## Exercise prompt
From the first line of the entries below to the line with "def passesOf (sh", give each line again exactly.

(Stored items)
Start of Block

-- ==== Sys2Proof/Machine/Reckoner.lean ====
section
/-!
DEFINITION. Machine/Reckoner.lean: the ARRAY descriptor (R83 to R117) and SCALE_ADAPT (R71, R143 to R145).
-/

namespace Sys2Proof.Machine

/-! ### Acceptance (R100, R111, R114, R118, R124, R125) -/

/-- A direct shape (R100). -/
def isDirect (sh : Nat) : Bool := [2, 3, 5, 6, 11].contains sh

/-- A gated shape (R101). -/
def isGated (sh : Nat) : Bool := [0, 1, 7, 8, 9, 10].contains sh

/-- Bits of ZP_X and ZP_W (R111, R118). -/
def zpBits (sh : Nat) : Nat × Nat :=
  if sh = shFull4 then (4, 4) else if sh = shW16A8 then (8, 16) else if sh = shW16A16 then (16, 16) else (8, 8)

/-- Passes of a shape (R104). -/
def passesOf (sh : Nat) : Nat := if sh = shW16A8 then 2 else if sh = shW16A16 then 4 else if sh = shCplx8 then 3 else 1

/-- The payload of an ARRAY descriptor is allowed (R111, R114). -/
def arrayOk (p : Bytes) : Bool :=
  let sh := byteAt p 0
  let ctrl := byteAt p 1
  let g := byteAt p 2
  let m := fld p 4 2
  let kt := fld p 6 2
  let kl := byteAt p 8
  let nv := byteAt p 9
  let acc := fld p 10 2
  let offs := [16, 20, 24, 28, 32]
  let packed := (packOf sh).isSome
  decide (sh ≤ 11) && decide (ctrl < 4) && decide (g ≤ 2) && decide (byteAt p 3 < 16) && inR 1 m 1024 &&
  offs.all (fun o => decide (fld p o 4 < ledgeSize)) && decide (fld p 24 4 % 16 = 0) && (p.drop 37).all (· = 0) &&
  (if sh = shDw3 then inR 1 kt 1024 && decide (g = 0)
    else if isDirect sh ∨ sh = 1 then decide (kt = 1) else inR 1 kt 4096) &&
  (decide (sh ≠ shElem) || decide (g = 2)) &&
  (match packOf sh with
    | some lim => decide (byteAt p 36 = lim.1) && decide (g = 0) && decide (kl = 0) &&
        decide (nv = 0) && decide (acc = 0) && [12, 14].all (fun o => decide (fld p o 2 = 0)) &&
        [16, 20, 24].all fun o => decide (fld p o 4 = 0)
    | none => decide (byteAt p 36 = 1) && decide (fld p 32 4 = 0) && inR 1 nv 128 &&
        decide (fld p 12 2 < 2 ^ (zpBits sh).1) && decide (fld p 14 2 < 2 ^ (zpBits sh).2) &&
        (if isGated sh then inR 1 kl (if sh = 1 then 64 else 128) else decide (kl = 0))) &&
  (bit ctrl 1 || decide (fld p 28 4 = 0)) &&
  (!isDirect sh || (decide (ctrl = 3) && decide (acc = 0))) &&
  (packed || isDirect sh || decide (acc + m * (if sh = shCplx8 then 3 else 1) ≤ 1024)) &&
  (decide (sh ≠ shCplx8) || (decide (fld p 12 2 = 128) && decide (fld p 14 2 = 128) && decide (m ≤ 341)))

/-- The Ledge ranges that the payload names: offset and length (R112, R114, R126). -/
def arrayRanges (p : Bytes) : List (Nat × Nat) :=
  let sh := byteAt p 0
  let m := fld p 4 2
  let kt := fld p 6 2
  match packOf sh with
  | some lim => [(fld p 32 4, 32 * lim.1)]
  | none =>
    let nw := if sh = shDw3 then 64 * kt else kt * m * vectorBytes sh
    let nrec := if sh = shDw3 then kt else kt * m * (if sh = shCplx8 then 1 else passesOf sh)
    [(fld p 16 4, 32), (fld p 20 4, nw), (fld p 24 4, 16 * nrec)] ++ if bit (byteAt p 1) 1 then [(fld p 28 4, 64)] else []

/-! ### A run of the array -/

/-- One problem's part of an issued vector: scales, tags, and its quarter partial sums with their group. -/
structure VecIn where
  /-- The four scales of its record. -/
  scales : List Nat
  /-- Scale tag. -/
  tag : Nat
  /-- Data tag of the row queues of each group (R127). -/
  dtags : List Nat
  /-- Groups in use. -/
  groups : List Nat
  /-- Quarter partial sums: group, columns (R84). -/
  part : List (Nat × List Int)
  /-- What the check columns compare: quarter, half, C and D (R107). -/
  checks : List (Nat × Nat × Int × Int)
  /-- The elements of its rows: the value in the bits of R86, one for each row queue (R94). -/
  elems : List Nat
  deriving DecidableEq, Repr

/-- What a run of the array has done so far. -/
structure ArrRun where
  /-- Accumulator store (R99). -/
  acc : List (Nat × BitVec 48 × BitVec 2)
  /-- The store of the trailing core of a pair; empty without one (R116). -/
  accT : List (Nat × BitVec 48 × BitVec 2) := []
  /-- The tile in the active registers (R89). -/
  active : Option WeightTile := none
  /-- Results of direct shapes: problem, vector or row, channel of a quad, columns. -/
  res : List (Nat × Nat × Nat × List Int) := []
  /-- Clamps in the rescale, by problem (R129). -/
  tsat : List (Nat × Nat) := []
  /-- Clamps in the accumulate stage, by problem. -/
  asat : List (Nat × Nat) := []
  /-- Events of the array and feeder, in vector order (R110). -/
  events : List Flt := []
  /-- Vectors issued. -/
  issued : Nat := 0
  /-- Issue position. -/
  pos : Nat := 0
  /-- A vector has failed its check: nothing more is accumulated. -/
  dead : Bool := false
  /-- Positions that may still issue; none without a limit. -/
  left : Option Nat := none
  /-- ARRAY_CHECK events: the core and what `ARR_CHECK_LAST` shows (R117). -/
  checked : List (CoreId × Nat) := []
  deriving DecidableEq, Repr

/-- One of the cores that run a descriptor: the core itself, or both of a pair (R116, R336). -/
structure ArrSide where
  /-- Its array as the source of events. -/
  who : Who
  /-- The upsets of the run are in its datapath. -/
  hit : Bool
  /-- `ARR_INJECT`. -/
  inject : U32
  deriving DecidableEq, Repr

/-- What a run of the array is given. -/
structure ArrRig where
  /-- The descriptor. -/
  w : Who
  /-- The same with the core that the upsets are in. -/
  we : Who
  /-- The physical world. -/
  f : Facts
  /-- The cores that run it. -/
  sides : List ArrSide
  /-- Payload. -/
  p : Bytes

/-- The accumulator store: key, value and stored residue. -/
abbrev AccStore := List (Nat × BitVec 48 × BitVec 2)

/-- Columns read from the store. -/
def accRow (acc : AccStore) (k n : Nat) : List Int := (List.range n).map fun i => (keyGet (0, 0) acc (k + i)).1.toInt

/-- A stored residue does not match its entry in a range of the store (R332). -/
def accBad (acc : AccStore) (k n : Nat) : Bool :=
  (List.range n).any fun i => let e := keyGet (0, 0) acc (k + i); decide (residue e.1.toInt ≠ e.2.toNat)

/-- Entries with their residues written to the store. -/
def accPut (acc : AccStore) (k : Nat) (vs : List (Int × Nat)) : AccStore :=
  acc.filter (·.1 < k) ++
    (vs.zipIdx.filterMap fun e =>
      let v := (BitVec.ofInt 48 e.1.1, BitVec.ofNat 2 e.1.2)
      if v = (0, 0) then none else some (k + e.2, v)) ++
    acc.filter fun e => decide (k + vs.length ≤ e.1)

/-- An upset flips a bit of an entry; its residue stays (R99). -/
def accUpset (acc : AccStore) (f : Facts) : AccStore :=
  match f.accFlip with
  | none => acc
  | some (ch, col, b) =>
    let k := 128 * ch.1 + col.1
    let e := keyGet (0, 0) acc k
    keyPut (0, 0) acc k (e.1 ^^^ (1#48 <<< b.1), e.2)

/-- One quarter's partial sums over the columns (R84). -/
def quarterSum (cols : Nat) (w : List Int) (x : List (List Int)) : List Int :=
  (List.zip w x).foldl (fun a e => List.zipWith (fun s v => s + e.1 * v) a e.2) (List.replicate cols 0)

/-- The quarters of a problem with their groups (R84, R123). -/
def quarterSums (p : Prob) (per : Nat) (w : List Int) (x : List (List Int)) : List (Nat × List Int) :=
  (List.range (p.rows / 32)).map fun q =>
    let cut {α : Type} (l : List α) : List α := (l.drop (32 * per * q)).take (32 * per)
    (32 * q / p.gsize, quarterSum p.cols (cut w) (cut x))

/-- C and D of each quarter and half that a problem uses: the products of its weights with the row sums that the feeder
formed, and the sum of the half's partial sums (R107, R109). `part` holds P by local quarter, `sums` s_W and s_E by row.
DESIGN CHOICE (log 50): the quarters that a shape gates off (R103) are not compared. -/
def checkPairs (q0 col0 n : Nat) (w : List Int) (sums : List (Int × Int)) (part : List (Nat × List Int)) :
    List (Nat × Nat × Int × Int) :=
  (part.zipIdx).flatMap fun e =>
    let ws := (w.drop (n * e.2)).take n
    let ss := (sums.drop (n * e.2)).take n
    let d := rowSums col0 e.1.2
    let c (g : Int × Int → Int) : Int := (List.zipWith (fun x y => x * g y) ws ss).foldl (· + ·) 0
    [(q0 + e.2, 0, c Prod.fst, d.1), (q0 + e.2, 1, c Prod.snd, d.2)]

/-- Groups that a problem uses, its quarters counted inside the problem. DESIGN CHOICE (log 50): R123 numbers the quarters
of the array, and nothing says which of a packed problem's SCALE0 to SCALE3 its quarters name. -/
def groupsOf (p : Prob) : List Nat := ((List.range (p.rows / 32)).map fun q => 32 * q / p.gsize).dedup

/-- The rescaled terms of the quarters added across them, and the terms that clamped (R128, R129). -/
def joinTerms (cols : Nat) (v : VecIn) : List Int × Nat :=
  v.part.foldl (fun a q =>
    let sc := v.scales.getD q.1 0
    (List.zipWith (· + ·) a.1 (q.2.map fun x => rescale x sc), a.2 + (q.2.filter fun x => rescaleClamps x sc).length))
    (List.replicate cols 0, 0)

/-- `QNT_SKEW_LAST` of a failed tag or scale (R148). -/
def skewLast (code : Bool) (prob stag dtag group m : Nat) : Nat :=
  2 ^ 31 + b2n code * 2 ^ 30 + prob * 2 ^ 20 + stag * 2 ^ 16 + dtag * 2 ^ 12 + group * 2 ^ 10 + m % 1024

/-- Adds to a count by problem. -/
def bumpBy (l : List (Nat × Nat)) (i n : Nat) : List (Nat × Nat) := keyPut 0 l i (keyGet 0 l i + n)

/-- An event of the array with the fields of its _LAST register (R358). -/
def arrEvent (w : Who) (code : U16) (last : Nat) (counts : Bool) : Flt :=
  { w.flt code with detail := w.detail + last * 2 ^ 30, cores := if counts then w.core.toList else [] }

/-- The first group of a vector whose row queues hold another tag than the scales (R127). -/
def VecIn.skewed (v : VecIn) : Option Nat := v.groups.find? fun g => decide (v.dtags.getD g 0 ≠ v.tag)
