-- ==== Sys2Proof/Machine/Fabric.lean ====
section
/-!
DEFINITION. Machine/Fabric.lean: transactions at their destination (R30, R32, R255, R256), scrubbing (R242, R248 to
R250, R529), calibration (R247) and the drain of the ingress FIFO (R259).
-/

namespace Sys2Proof.Machine

/-! ### The Haul road -/

/-- A write at its destination, in the Ledge of a leading core that of the trailing one too (R336): a part of an uncorrectable
word is dropped, and the word's fault raised (R529). -/
def writeHere (s : State) (cg : CtxId × BitVec 12) (a : Nat) (b : Bytes) : State :=
  let ws := mirrorPair s [(a, b)]
  let bad := s.badOfWrites ws
  let s := s.commit cg ws
  match bad with
  | some k => raiseRun s (ueFlt s.part k) (some cg)
  | none => s

/-- A transaction at its destination: the link it came over, CRC, generation, regions, isolation, then its effect (R14,
R29, R32, R35, R256). -/
def haul (s : State) (t : HaulTxn) : State :=
  let cg := some (t.ctx, t.gen)
  let w : Who := { ctx := t.ctx, gen := t.gen, part := 0, core := none, src := t.src, detail := 0, arrived := true }
  if t.link.isSome then (t.link.map fun l => linkFails s l cg).getD s
  else if !t.crcOk then raiseCode s t.src cXportCrc cg t.addr.toNat
  else if t.gen ≠ (s.ctx t.ctx).gen then staleDrop s t.ctx
  else if t.write then
    match s.storeAt w t.addr.toNat t.data.length with
    | .error f => raiseRun s f cg
    | .ok a => writeHere s (t.ctx, t.gen) a t.data
  else match s.load w t.addr.toNat t.len with
    | .error f => raiseRun s f cg
    | .ok _ => s

/-- HAUL_TRANSACTION (R255). -/
def execHaulTransaction (t : HaulTxn) (s : State) : Res := finish s (haul s t)

/-! ### Scrubbing -/

/-- What a read of a word finds: a word that was uncorrectable stays so (R529). -/
def State.found (s : State) (a : Nat) (f : Finding) : Finding := if s.bad.contains (a / 8 * 8) then .double else f

/-- The context that owns an address by its regions, in ID order. -/
def State.ownerOf (s : State) (a : Nat) : Option CtxId :=
  (allFin 16).find? fun c => (s.regions c).any fun r => decide (r.base ≤ a) && decide (a < r.base + r.size)

/-- The owner of an SRAM word: the last writer of a Ledge line, the owner of a Stockpile region (R242). -/
def State.sramOwner (s : State) (a : Nat) : Option (CtxId × BitVec 12) :=
  match target a with
  | .ledge _ => (s.lineOwner.find? fun e => decide (e.1 = a / 32)).map fun e => (e.2.1, e.2.2)
  | _ => (s.ownerOf a).map s.cg

/-- A word that no context owns gets zero with fresh check bits; the event is counted and recorded (R242, R250). -/
def zeroWord (s : State) (a : Nat) : State :=
  let k := a / 8 * 8
  let f := ueFlt s.part k
  let s := event (noteUe s k) f.src f.code none f.detail
  { s with mem := memPut 0 s.mem k (zeros 8), bad := s.bad.filter (· ≠ k) }

/-- An uncorrectable word found by a scrubber and owned by a context (R239, R241, R244). -/
def ownedUe (s : State) (a : Nat) (o : CtxId × BitVec 12) : State :=
  let k := a / 8 * 8
  raiseRun { s with bad := (k :: s.bad).dedup } (ueFlt s.part k) (some o)

/-- A scrub read of a Ledge or a Stockpile: the scrubber goes on behind the word (R242). -/
def sramScrub (s : State) (a : Nat) (f : Finding) : State :=
  let here := match target a with
    | .ledge i => !s.inReset (partOfCore i) && !s.isFenced i && !s.domIsDown (0x10 + i.1)
    | .stock j => !s.domIsDown (0x20 + j.1)
    | _ => false
  let s := match target a with
    | .ledge i => if here then s.onCore i fun x => { x with scrubAt := BitVec.ofNat 24 (a + 8) } else s
    | _ => s
  if !here then s
  else match s.found a f with
    | .clean => s
    | .single => noteCe s a (s.sramOwner a)
    | .double => match s.sramOwner a with
      | some o => ownedUe s a o
      | none => zeroWord s a

/-- SRAM_SCRUB (R242). -/
def execSramScrub (addr : Nat) (finding : Finding) (s : State) : Res := finish s (sramScrub s addr finding)

/-- The mirror of a region covers an address: it lies at the same offset of the mirror partition's window (log 22). -/
def mirrorCovers (r : Region) (a : Nat) : Bool :=
  match target r.base with
  | .dram p =>
    let b := 0x1000000000 * (r.mirrorPart p).1 + r.base % 0x1000000000
    r.isWeights && decide (b ≤ a) && decide (a < b + r.size)
  | _ => false

/-- An address belongs to a weight mirror. -/
def State.inMirror (s : State) (a : Nat) : Bool :=
  (allFin 16).any fun c => (s.regions c).any fun r => mirrorCovers r a

/-- An address lies in the recorder region. -/
def State.inRecorder (s : State) (a : Nat) : Bool := s.recExt.any fun e => decide (e.1 ≤ a) && decide (a < e.1 + e.2 * mib)

/-- An uncorrectable word found by the scrubber of a stack, by the owner of its address (R250). -/
def dramUe (s : State) (k : StackId) (a : Nat) : State :=
  let w := a / 8 * 8
  match s.ownerOf a with
  | some c => ownedUe s a (s.cg c)
  | none =>
    let f := ueFlt s.part w
    if s.inMirror a then
      (event (noteUe { s with bad := (w :: s.bad).dedup } w) f.src f.code none f.detail).onMc k fun m => { m with mirrorBad := true }
    else if s.inRecorder a then
      let s := event (noteUe { s with bad := (w :: s.bad).dedup } w) f.src f.code none f.detail
      match s.blockOf a with
      | some n => setBlockFlag s n 4
      | none => s
    else (zeroWord s a).onMc k fun m => { m with freeUe := sat32 m.freeUe }

/-- A controller works: its stack is present, its partition not in reset, its domain not in RET or OFF (R12, R475). -/
def State.mcReady (s : State) (k : StackId) : Bool :=
  stackPresent s.part k && !s.inReset (partOfStack k) && !s.domIsDown (0x28 + k.1)

/-- DRAM_SCRUB (R248 to R250): a write-back that a foreground write raced with is dropped and changes nothing. -/
def execDramScrub (stack : StackId) (addr : Nat) (finding : Finding) (_raced : Bool) (passEnd : Bool) (s : State) : Res :=
  let here := match target addr with
    | .dram p => s.mcReady stack && decide (stackOf s.part p addr = stack) && !absentAt s.part addr && !s.inReset p
    | _ => false
  let s' := if !here then s
    else
      let s := match s.found addr finding with
        | .clean => s
        | .single => noteCe s addr ((s.ownerOf addr).map s.cg)
        | .double => dramUe s stack addr
      if passEnd then s.onMc stack fun m => { m with scrubPass := m.scrubPass + 1 } else s
  finish s s'

/-! ### Calibration (R247) -/

/-- A calibration window is open for a stack: an open TEST stage of a context with work on its partition, or no frame
of any context in flight on the partition. -/
def State.calWindow (s : State) (p : PartId) : Bool :=
  ((allFin 16).any fun c => s.touches c p && (allFin 32).any fun i => s.testOpen c i) ||
  !(allFin 16).any fun c => s.touches c p && (s.ctx c).frame.inFlight

/-- CAL_REQUEST (R247): the request is queued at the controller. -/
def execCalRequest (stack : StackId) (s : State) : Res :=
  finish s (if s.mcReady stack then s.onMc stack fun m => { m with calReq := true } else s)

/-- A slice of a round of 1 to 4 slices: it is over when the command ends, and the round has `slices` left. -/
def slice1 (s : State) (k : StackId) (slices : Fin 4) : State :=
  s.onMc k fun m =>
    let left := if m.calPend = 0 then BitVec.ofNat 4 slices.1 else m.calPend - 1
    { m with calPend := left, calReq := decide (left ≠ 0) }

/-- CAL_SLICE (R247): in a calibration window. -/
def execCalSlice (stack : StackId) (slices : Fin 4) (s : State) : Res :=
  let m := s.mcs.get stack
  finish s (if s.mcReady stack && m.calReq && s.calWindow (partOfStack stack) then slice1 s stack slices else s)

/-- CAL_FORCED_SLICE (R247): no window opened in time. -/
def execCalForcedSlice (stack : StackId) (slices : Fin 4) (s : State) : Res :=
  let m := s.mcs.get stack
  finish s (if s.mcReady stack && m.calReq then
      (slice1 s stack slices).onMc stack fun m => { m with calForced := sat32 m.calForced }
    else s)

/-! ### The ingress FIFO (R259) -/

/-- The stream of a FIFO item is INCOMPLETE for its buffer (R283). -/
def itemIncomplete (s : State) (d : DieId) (e : IffItem) : State :=
  let mark : BufInfo → BufInfo := fun y => { y with incomplete := true }
  let i : Fin 32 := ⟨e.profile % 32, Nat.mod_lt _ (by decide)⟩
  let j : Fin 16 := ⟨e.profile % 16, Nat.mod_lt _ (by decide)⟩
  let was := if e.flow then ((s.flow d j).bufs.get e.buf).incomplete else (((s.die d).cams.get i).bufs.get e.buf).incomplete
  if was then s
  else
    let s := if e.flow then s.onFlow d j fun x => { x with bufs := setBuf x.bufs e.buf mark }
      else s.onCam d i fun x => { x with bufs := setBuf x.bufs e.buf mark }
    event s (srcIff d) cStreamInc (some (e.ctx, e.gen)) 0

/-- The link from the FIFO's die to a device address, when it is down (R13, R29). -/
def State.fifoLink (s : State) (d : DieId) (a : Nat) : Option DieLink :=
  (target a).die.bind fun j => if s.linkDown.contains (ioLink d j) then some (ioLink d j) else none

/-- A write of the FIFO that does not take effect whole: a dead link, an isolated partition, an uncorrectable word. -/
def State.fifoBlocked (s : State) (d : DieId) (w : Nat × Bytes) : Bool :=
  (s.fifoLink d w.1).isSome || ((homePart w.1).map s.inReset).getD false || (s.badOfWrites [w]).isSome

/-- A write of the FIFO: lost at a dead link, discarded at an isolated partition, else made visible (R29, R30, R259, R529). -/
def fifoWrite (d : DieId) (e : IffItem) (s : State) (w : Nat × Bytes) : State :=
  match s.fifoLink d w.1, (homePart w.1).filter fun p => s.inReset p with
  | some l, _ => raiseFlt (itemIncomplete s d e) (linkFlt l) (some (e.ctx, e.gen))
  | none, some _ => isolatedDrop (itemIncomplete s d e) (endpointSrc s.part w.1) (e.ctx, e.gen)
  | none, none => writeHere s (e.ctx, e.gen) w.1 w.2

/-- The signal that follows the writes of an item: lost at a dead link, discarded at an isolated partition (R27, R29, R30). -/
def fifoSignal (s : State) (d : DieId) (e : IffItem) : State :=
  match e.signal with
  | none => s
  | some (p, i, n) =>
    if s.linkDown.contains (ioLink d (partDie p)) then raiseFlt s (linkFlt (ioLink d (partDie p))) (some (e.ctx, e.gen))
    else if s.inReset p then isolatedDrop s (srcBlock p) (e.ctx, e.gen)
    else s.addBead p i n

/-- The oldest item of the FIFO drains: an uncorrectable word of the FIFO discards it and faults its context; the bead is
signalled only when all its lines are visible (R27, R239, R259, R357). -/
def drainItem (s : State) (d : DieId) (e : IffItem) (f : Finding) : State :=
  let cg := some (e.ctx, e.gen)
  match f with
  | .double => raiseCode (itemIncomplete s d e) (srcIff d) cIffUe cg 0
  | _ =>
    let s := if f = .single then event s (srcIff d) cSramCe cg 0 else s
    if e.gen ≠ (s.ctx e.ctx).gen then staleDrop s e.ctx
    else
      let blocked := e.writes.any (s.fifoBlocked d)
      let s := e.writes.foldl (fifoWrite d e) s
      if blocked then s else fifoSignal s d e

/-- The stalled writers of a die go on when the FIFO has room, the receive buffers of its MACs among them (R259). -/
def releaseAll (s : State) (d : DieId) : State :=
  let s := s.onDie d fun x => x.refill x.stalled.length
  (allFin 4).foldl (fun s m => releaseHeld ((s.die d).mac.get m).held.length s d m) s

/-- INGRESS_FIFO_DRAIN (R259). -/
def execIngressFifoDrain (die : DieId) (finding : Finding) (s : State) : Res :=
  let s' := match (s.die die).fifo with
    | [] => s
    | e :: r => releaseAll (drainItem (s.onDie die fun x => { x with fifo := r }) die e finding) die
  finish s s'

end Sys2Proof.Machine
end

End of Block

## Task answer
-- ==== Sys2Proof/Machine/Reckoner.lean ====
section
/-!
DEFINITION. Machine/Reckoner.lean: the ARRAY descriptor (R83 to R117) and SCALE_ADAPT (R71, R143 to R145).
-/

namespace Sys2Proof.Machine

/-! ### Acceptance (R100, R111, R114, R118, R124, R125) -/

/-- A direct shape (R100). -/
def isDirect (sh : Nat) : Bool := [2, 3, 5, 6, 11].contains sh

/-- A gated shape (R101). -/
def isGated (sh : Nat) : Bool := [0, 1, 7, 8, 9, 10].contains sh

/-- Bits of ZP_X and ZP_W (R111, R118). -/
def zpBits (sh : Nat) : Nat × Nat :=
  if sh = shFull4 then (4, 4) else if sh = shW16A8 then (8, 16) else if sh = shW16A16 then (16, 16) else (8, 8)

/-- Passes of a shape (R104). -/
def passesOf (sh : Nat) : Nat := if sh = shW16A8 then 2 else if sh = shW16A16 then 4 else if sh = shCplx8 then 3 else 1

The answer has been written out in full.